Directions for this task:
Exactly reproduce the data from its first line through the line with "some (.shr (fld", leaving out every line after it.

Dataset excerpts:
/-- The C map (R82, R83): fields of the word as a number; the limits of R81 are `Instr.wf`. -/
def parseC (w : Nat) : Option Instr :=
  match w / 2 ^ 21 % 64 with
  | 0 =>
    if w % 2 ^ 21 = 0 then some .nop
    else none
  | 1 =>
    if w / 2 ^ 12 % 2 ^ 1 = 0 then some (.loop (fld w 20 2) (bit w 19) (fld w 13 64) (BitVec.ofNat 12 (w / 2 ^ 0)))
    else none
  | 2 =>
    if w % 2 ^ 13 = 0 ∧ w / 2 ^ 19 % 2 ^ 1 = 0 then some (.lbreak (fld w 20 2) (fld w 13 64))
    else if w % 2 ^ 20 = 524288 then some (.lbreakA (fld w 20 2))
    else none
  | 3 =>
    if w % 2 ^ 15 = 0 then some (.waitk (fld w 15 64))
    else none
  | 4 =>
    if w % 2 ^ 3 = 0 then some (.add (fld w 15 64) (fld w 9 64) (fld w 3 64))
    else if w % 2 ^ 3 = 1 then some (.sub (fld w 15 64) (fld w 9 64) (fld w 3 64))
    else if w % 2 ^ 3 = 2 then some (.and (fld w 15 64) (fld w 9 64) (fld w 3 64))
    else if w % 2 ^ 3 = 3 then some (.or (fld w 15 64) (fld w 9 64) (fld w 3 64))
    else if w % 2 ^ 3 = 4 then some (.xor (fld w 15 64) (fld w 9 64) (fld w 3 64))
    else if w % 2 ^ 3 = 5 then some (.andn (fld w 15 64) (fld w 9 64) (fld w 3 64))
    else if w % 2 ^ 3 = 6 then some (.shl (fld w 15 64) (fld w 9 64) (fld w 3 64))
    else if w % 2 ^ 3 = 7 then some (.shr (fld w 15 64) (fld w 9 64) (fld w 3 64))
    else none
  | 5 =>
    if w % 2 ^ 3 = 0 then some (.sha (fld w 15 64) (fld w 9 64) (fld w 3 64))
    else if w % 2 ^ 3 = 1 then some (.rol (fld w 15 64) (fld w 9 64) (fld w 3 64))
    else if w % 2 ^ 3 = 2 then some (.min (fld w 15 64) (fld w 9 64) (fld w 3 64))
    else if w % 2 ^ 3 = 3 then some (.max (fld w 15 64) (fld w 9 64) (fld w 3 64))
    else if w % 2 ^ 3 = 4 then some (.minn (fld w 15 64) (fld w 9 64) (fld w 3 64))
    else if w % 2 ^ 3 = 5 then some (.maxn (fld w 15 64) (fld w 9 64) (fld w 3 64))
    else if w % 2 ^ 3 = 6 then some (.mul (fld w 15 64) (fld w 9 64) (fld w 3 64))
    else if w % 2 ^ 3 = 7 then some (.mulh (fld w 15 64) (fld w 9 64) (fld w 3 64))
    else none
  | 6 =>
    if w % 2 ^ 3 = 0 then some (.mulhn (fld w 15 64) (fld w 9 64) (fld w 3 64))
    else if w % 2 ^ 3 = 1 then some (.div (fld w 15 64) (fld w 9 64) (fld w 3 64))
    else if w % 2 ^ 3 = 2 then some (.divn (fld w 15 64) (fld w 9 64) (fld w 3 64))
    else if w % 2 ^ 3 = 3 then some (.rem (fld w 15 64) (fld w 9 64) (fld w 3 64))
    else if w % 2 ^ 3 = 4 then some (.remn (fld w 15 64) (fld w 9 64) (fld w 3 64))
    else if w % 2 ^ 9 = 5 then some (.clz (fld w 15 64) (fld w 9 64))
    else if w % 2 ^ 9 = 6 then some (.ctz (fld w 15 64) (fld w 9 64))
    else if w % 2 ^ 9 = 7 then some (.popc (fld w 15 64) (fld w 9 64))
    else none
  | 7 =>
    if w % 2 ^ 3 = 0 then some (.sext (fld w 15 64) (fld w 9 64) (fld w 3 64))
    else if w % 2 ^ 3 = 1 then some (.zext (fld w 15 64) (fld w 9 64) (fld w 3 64))
    else if w % 2 ^ 3 = 2 then some (.addsh (fld w 15 64) (fld w 9 64) (fld w 3 64))
    else if w % 2 ^ 3 = 3 then some (.sel (fld w 15 64) (fld w 9 64) (fld w 3 64))
    else none
  | 8 =>
    some (.addi (fld w 15 64) (fld w 9 64) (BitVec.ofNat 9 (w / 2 ^ 0)))
  | 9 =>
    some (.andi (fld w 15 64) (fld w 9 64) (BitVec.ofNat 9 (w / 2 ^ 0)))
  | 10 =>
    some (.ori (fld w 15 64) (fld w 9 64) (BitVec.ofNat 9 (w / 2 ^ 0)))
  | 11 =>
    some (.xori (fld w 15 64) (fld w 9 64) (BitVec.ofNat 9 (w / 2 ^ 0)))
  | 12 =>
    if w / 2 ^ 6 % 2 ^ 3 = 0 then some (.shli (fld w 15 64) (fld w 9 64) (BitVec.ofNat 6 (w / 2 ^ 0)))
    else none
  | 13 =>
    if w / 2 ^ 6 % 2 ^ 3 = 0 then some (.shri (fld w 15 64) (fld w 9 64) (BitVec.ofNat 6 (w / 2 ^ 0)))
    else none
  | 14 =>
    if w / 2 ^ 6 % 2 ^ 3 = 0 then some (.shai (fld w 15 64) (fld w 9 64) (BitVec.ofNat 6 (w / 2 ^ 0)))
    else none
  | 15 =>
    some (.li (fld w 15 64) (BitVec.ofNat 15 (w / 2 ^ 0)))
  | 16 =>
    some (.lih (fld w 15 64) (BitVec.ofNat 15 (w / 2 ^ 0)))
  | 17 =>
    if w % 2 ^ 3 = 0 then some (.cmpEq (fld w 15 64) (fld w 9 64) (fld w 3 64))
    else if w % 2 ^ 3 = 1 then some (.cmpNe (fld w 15 64) (fld w 9 64) (fld w 3 64))
    else if w % 2 ^ 3 = 2 then some (.cmpLt (fld w 15 64) (fld w 9 64) (fld w 3 64))
    else if w % 2 ^ 3 = 3 then some (.cmpLe (fld w 15 64) (fld w 9 64) (fld w 3 64))
    else if w % 2 ^ 3 = 4 then some (.cmpLtn (fld w 15 64) (fld w 9 64) (fld w 3 64))
    else if w % 2 ^ 3 = 5 then some (.cmpLen (fld w 15 64) (fld w 9 64) (fld w 3 64))
    else none
  | 18 =>
    if w % 2 ^ 3 = 0 then some (.cmpiEq (fld w 15 64) (fld w 9 64) (BitVec.ofNat 6 (w / 2 ^ 3)))
    else if w % 2 ^ 3 = 1 then some (.cmpiNe (fld w 15 64) (fld w 9 64) (BitVec.ofNat 6 (w / 2 ^ 3)))
    else if w % 2 ^ 3 = 2 then some (.cmpiLt (fld w 15 64) (fld w 9 64) (BitVec.ofNat 6 (w / 2 ^ 3)))
    else if w % 2 ^ 3 = 3 then some (.cmpiLe (fld w 15 64) (fld w 9 64) (BitVec.ofNat 6 (w / 2 ^ 3)))
    else if w % 2 ^ 3 = 4 then some (.cmpiLtn (fld w 15 64) (fld w 9 64) (BitVec.ofNat 6 (w / 2 ^ 3)))
    else if w % 2 ^ 3 = 5 then some (.cmpiLen (fld w 15 64) (fld w 9 64) (BitVec.ofNat 6 (w / 2 ^ 3)))
    else none
  | 20 =>
    some (.pbr (fld w 18 8) (BitVec.ofNat 18 (w / 2 ^ 0)))
  | 21 =>
    if w % 2 ^ 12 = 0 then some (.pbrg (fld w 18 8) (fld w 12 64))
    else none
  | 22 =>
    if w % 2 ^ 12 = 1 then some (.brT (fld w 18 8) (fld w 12 64))
    else if w % 2 ^ 12 = 2 then some (.brZ (fld w 18 8) (fld w 12 64))
    else if w % 2 ^ 18 = 3 then some (.brA (fld w 18 8))
    else none
  | 23 =>
    if w % 2 ^ 18 = 0 then some (.call (fld w 18 8))
    else none
  | 24 =>
    if w % 2 ^ 21 = 0 then some .ret
    else none
  | 25 =>
    if w / 2 ^ 9 % 2 ^ 12 = 0 then some (.trap (BitVec.ofNat 9 (w / 2 ^ 0)))
    else none
  | 26 =>
    if w % 2 ^ 21 = 0 then some .rett
    else none
  | 27 =>
    if w / 2 ^ 12 % 2 ^ 3 = 0 then some (.csrr (fld w 15 64) (BitVec.ofNat 12 (w / 2 ^ 0)))
    else none
  | 28 =>
    if w / 2 ^ 12 % 2 ^ 3 = 0 then some (.csrw (fld w 15 64) (BitVec.ofNat 12 (w / 2 ^ 0)))
    else none
  | 29 =>
    if w / 2 ^ 12 % 2 ^ 3 = 0 then some (.csrs (fld w 15 64) (BitVec.ofNat 12 (w / 2 ^ 0)))
    else if w / 2 ^ 12 % 2 ^ 3 = 1 then some (.csrc (fld w 15 64) (BitVec.ofNat 12 (w / 2 ^ 0)))
    else none
  | 30 =>
    if w / 2 ^ 8 % 2 ^ 13 = 0 then some (.yield (BitVec.ofNat 8 (w / 2 ^ 0)))
    else none
  | 31 =>
    if w % 2 ^ 2 = 1 ∧ w / 2 ^ 3 % 2 ^ 6 = 0 then some (.probeR (fld w 15 64) (fld w 9 64) (bit w 2))
    else if w % 2 ^ 2 = 2 ∧ w / 2 ^ 3 % 2 ^ 6 = 0 then some (.probeW (fld w 15 64) (fld w 9 64) (bit w 2))
    else if w % 2 ^ 2 = 3 ∧ w / 2 ^ 3 % 2 ^ 6 = 0 then some (.probeRw (fld w 15 64) (fld w 9 64) (bit w 2))
    else none
  | 32 =>
    if w % 2 ^ 9 = 0 then some (.unpin (fld w 15 64) (fld w 9 64))
    else none
  | 33 =>
    if w % 2 ^ 9 = 0 ∧ w / 2 ^ 15 % 2 ^ 6 = 0 then some (.realign (fld w 9 64))
    else none
  | 34 =>
    if w / 2 ^ 2 % 2 ^ 19 = 0 then some (.phase (fld w 0 4))
    else none
  | 35 =>
    if w / 2 ^ 2 % 2 ^ 19 = 0 then some (.domsync (fld w 0 4))
    else none
  | 36 =>
    if w % 2 ^ 21 = 0 then some .stepadv
    else none
  | 37 =>
    if w / 2 ^ 6 % 2 ^ 3 = 0 ∧ w / 2 ^ 15 % 2 ^ 6 = 0 then some (.klaunch (fld w 9 64) (fld w 0 64))
    else none
  | 38 =>
    if w % 2 ^ 21 = 0 then some .kend
    else none
  | 39 =>
    if w % 2 ^ 15 = 0 then some (.tkZero (fld w 15 64))
    else if w % 2 ^ 3 = 1 then some (.tkJoin (fld w 15 64) (fld w 9 64) (fld w 3 64))
    else if w % 2 ^ 9 = 2 then some (.tkTest (fld w 15 64) (fld w 9 64))
    else none
  | 40 =>
    if w % 2 ^ 3 = 0 ∧ w / 2 ^ 6 % 2 ^ 3 = 0 then some (.shapeAlloc (fld w 15 64) (fld w 9 64) (fld w 3 8))
    else if w % 2 ^ 3 = 1 ∧ w / 2 ^ 6 % 2 ^ 9 = 0 then some (.shapeFree (fld w 15 64) (fld w 3 8))
    else if w % 2 ^ 3 = 2 then some (.shapeCut (fld w 15 64) (fld w 9 64) (fld w 6 8) (fld w 3 8))
    else if w % 2 ^ 3 = 3 ∧ w / 2 ^ 9 % 2 ^ 6 = 0 then some (.shapeChain (fld w 15 64) (fld w 6 8) (fld w 3 8))
    else if w % 2 ^ 3 = 4 ∧ w / 2 ^ 6 % 2 ^ 9 = 0 then some (.shapeQry (fld w 15 64) (fld w 3 8))
    else none
  | 41 =>
    if w / 2 ^ 3 % 2 ^ 6 = 0 ∧ w / 2 ^ 19 % 2 ^ 2 = 0 then some (.cbset (fld w 15 16) (fld w 9 64) (fld w 0 8))
    else none
  | 42 =>
    if w % 2 ^ 15 = 0 ∧ w / 2 ^ 19 % 2 ^ 2 = 0 then some (.cbclr (fld w 15 16))
    else none
  | 43 =>
    if w / 2 ^ 6 % 2 ^ 3 = 0 ∧ w / 2 ^ 19 % 2 ^ 2 = 0 then some (.hbload (fld w 15 16) (fld w 9 64) (fld w 0 64))
    else none
  | 44 =>
    if w / 2 ^ 6 % 2 ^ 3 = 0 ∧ w / 2 ^ 19 % 2 ^ 2 = 0 then some (.hbstore (fld w 15 16) (fld w 9 64) (fld w 0 64))
    else none
  | 45 =>
    if w % 2 ^ 9 = 0 ∧ w / 2 ^ 19 % 2 ^ 2 = 0 then some (.hseed (fld w 15 16) (fld w 9 64))
    else none
  | 46 =>
    if w / 2 ^ 4 % 2 ^ 5 = 0 then some (.nbqr (fld w 15 64) (fld w 9 64) (fld w 0 16))
    else none
  | 47 =>
    if w / 2 ^ 4 % 2 ^ 5 = 0 then some (.nbrot (fld w 15 64) (fld w 9 64) (fld w 0 16))
    else none
  | 48 =>
    if w / 2 ^ 5 % 2 ^ 4 = 0 then some (.nbcarry (fld w 15 64) (fld w 9 64) (bit w 4) (fld w 0 16))
    else none
  | 49 =>
    if w / 2 ^ 4 % 2 ^ 5 = 0 then some (.nbswitch (fld w 15 64) (fld w 9 64) (fld w 0 16))
    else none
  | _ => none

/-- The L map (R82, R84). -/
def parseL (w : Nat) : Option Instr :=
  match w / 2 ^ 21 % 64 with
  | 0 =>
    if w % 2 ^ 21 = 0 then some .nop
    else none
  | 1 =>
    if w / 2 ^ 12 % 2 ^ 1 = 0 then some (.loop (fld w 20 2) (bit w 19) (fld w 13 64) (BitVec.ofNat 12 (w / 2 ^ 0)))
    else none
  | 2 =>
    if w % 2 ^ 13 = 0 ∧ w / 2 ^ 19 % 2 ^ 1 = 0 then some (.lbreak (fld w 20 2) (fld w 13 64))
    else if w % 2 ^ 20 = 524288 then some (.lbreakA (fld w 20 2))
    else none
  | 3 =>
    if w % 2 ^ 15 = 0 then some (.waitk (fld w 15 64))
    else none
  | 4 =>
    some (.ld (fld w 17 16) (fld w 13 16) (BitVec.ofNat 13 (w / 2 ^ 0)))
  | 5 =>
    (LdSize.ofCode (w / 2 ^ 8 % 8)).map fun sz => (.lds (fld w 17 16) (fld w 11 64) sz (BitVec.ofNat 8 (w / 2 ^ 0)))
  | 6 =>
    if w % 2 ^ 7 = 0 then some (.ldgStride (fld w 17 16) (fld w 13 16) (fld w 7 64))
    else if w / 2 ^ 4 % 2 ^ 3 = 1 then some (.ldgGather (fld w 17 16) (fld w 13 16) (fld w 7 64) (fld w 0 16))
    else none
  | 7 =>
    if w / 2 ^ 5 % 2 ^ 2 = 0 then some (.lda (fld w 17 16) (fld w 13 16) (fld w 7 64) (fld w 0 32))
    else none
  | 8 =>
    if w / 2 ^ 5 % 2 ^ 2 = 0 then some (.chka (fld w 17 16) (fld w 13 16) (fld w 7 64) (fld w 0 32))
    else none
  | 9 =>
    if w / 2 ^ 6 % 2 ^ 5 = 0 then some (.ldb (fld w 17 16) (fld w 11 64) (BitVec.ofNat 6 (w / 2 ^ 0)))
    else none
  | 10 =>
    if w / 2 ^ 6 % 2 ^ 2 = 0 then (LdSize.ofCode (w / 2 ^ 8 % 8)).map fun sz => (.lsg (fld w 17 16) (fld w 11 64) sz (fld w 0 64))
    else none
  | 11 =>
    if w / 2 ^ 7 % 2 ^ 1 = 0 then (Scope.ofCode (w / 2 ^ 8 % 8)).map fun sc => (.ldacq (fld w 17 16) (fld w 11 64) sc (bit w 6) (fld w 0 64))
    else none
  | 12 =>
    if w / 2 ^ 1 % 2 ^ 6 = 0 then some (.ltv (fld w 17 16) (fld w 13 16) (fld w 7 64) (fld w 0 2))
    else none
  | 13 =>
    if w % 2 ^ 21 = 0 then some .markL
    else none
  | 14 =>
    if w / 2 ^ 6 % 2 ^ 7 = 0 ∧ w / 2 ^ 17 % 2 ^ 4 = 0 then some (.laSet (fld w 13 16) (fld w 0 64))
    else if w / 2 ^ 17 % 2 ^ 4 = 1 then some (.laAdd (fld w 13 16) (BitVec.ofNat 13 (w / 2 ^ 0)))
    else if w / 2 ^ 6 % 2 ^ 7 = 0 ∧ w / 2 ^ 17 % 2 ^ 4 = 2 then some (.laAddg (fld w 13 16) (fld w 0 64))
    else none
  | 15 =>
    if w % 2 ^ 11 = 0 then some (.verchk (fld w 17 16) (fld w 11 64))
    else none
  | 16 =>
    if w % 2 ^ 9 = 0 then some (.cpCopy (fld w 15 64) (fld w 9 64))
    else none
  | 17 =>
    if w % 2 ^ 1 = 0 ∧ w / 2 ^ 2 % 2 ^ 7 = 0 then some (.cpSumFold (fld w 15 64) (fld w 9 64) (bit w 1))
    else if w % 2 ^ 1 = 1 ∧ w / 2 ^ 2 % 2 ^ 7 = 0 then some (.cpSumCrc (fld w 15 64) (fld w 9 64) (bit w 1))
    else none
  | 18 =>
    if w / 2 ^ 2 % 2 ^ 7 = 0 then (StSize.ofCode (w / 2 ^ 0 % 4)).map fun width => (.cpFill (fld w 15 64) (fld w 9 64) width)
    else none
  | 19 =>
    if w % 2 ^ 9 = 0 then some (.cpLink (fld w 15 64) (fld w 9 64))
    else if w % 2 ^ 2 = 1 ∧ w / 2 ^ 3 % 2 ^ 6 = 0 then some (.cpLinkFold (fld w 15 64) (fld w 9 64) (bit w 2))
    else if w % 2 ^ 2 = 3 ∧ w / 2 ^ 3 % 2 ^ 6 = 0 then some (.cpLinkCrc (fld w 15 64) (fld w 9 64) (bit w 2))
    else none
  | 20 =>
    if w % 2 ^ 1 = 0 ∧ w / 2 ^ 2 % 2 ^ 7 = 0 then some (.cpTileTo (fld w 15 64) (fld w 9 64) (fld w 1 2))
    else if w % 2 ^ 1 = 1 ∧ w / 2 ^ 2 % 2 ^ 7 = 0 then some (.cpTileFrom (fld w 15 64) (fld w 9 64) (fld w 1 2))
    else none
  | _ => none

Task result:
/-- The C map (R82, R83): fields of the word as a number; the limits of R81 are `Instr.wf`. -/
def parseC (w : Nat) : Option Instr :=
  match w / 2 ^ 21 % 64 with
  | 0 =>
    if w % 2 ^ 21 = 0 then some .nop
    else none
  | 1 =>
    if w / 2 ^ 12 % 2 ^ 1 = 0 then some (.loop (fld w 20 2) (bit w 19) (fld w 13 64) (BitVec.ofNat 12 (w / 2 ^ 0)))
    else none
  | 2 =>
    if w % 2 ^ 13 = 0 ∧ w / 2 ^ 19 % 2 ^ 1 = 0 then some (.lbreak (fld w 20 2) (fld w 13 64))
    else if w % 2 ^ 20 = 524288 then some (.lbreakA (fld w 20 2))
    else none
  | 3 =>
    if w % 2 ^ 15 = 0 then some (.waitk (fld w 15 64))
    else none
  | 4 =>
    if w % 2 ^ 3 = 0 then some (.add (fld w 15 64) (fld w 9 64) (fld w 3 64))
    else if w % 2 ^ 3 = 1 then some (.sub (fld w 15 64) (fld w 9 64) (fld w 3 64))
    else if w % 2 ^ 3 = 2 then some (.and (fld w 15 64) (fld w 9 64) (fld w 3 64))
    else if w % 2 ^ 3 = 3 then some (.or (fld w 15 64) (fld w 9 64) (fld w 3 64))
    else if w % 2 ^ 3 = 4 then some (.xor (fld w 15 64) (fld w 9 64) (fld w 3 64))
    else if w % 2 ^ 3 = 5 then some (.andn (fld w 15 64) (fld w 9 64) (fld w 3 64))
    else if w % 2 ^ 3 = 6 then some (.shl (fld w 15 64) (fld w 9 64) (fld w 3 64))
    else if w % 2 ^ 3 = 7 then some (.shr (fld w 15 64) (fld w 9 64) (fld w 3 64))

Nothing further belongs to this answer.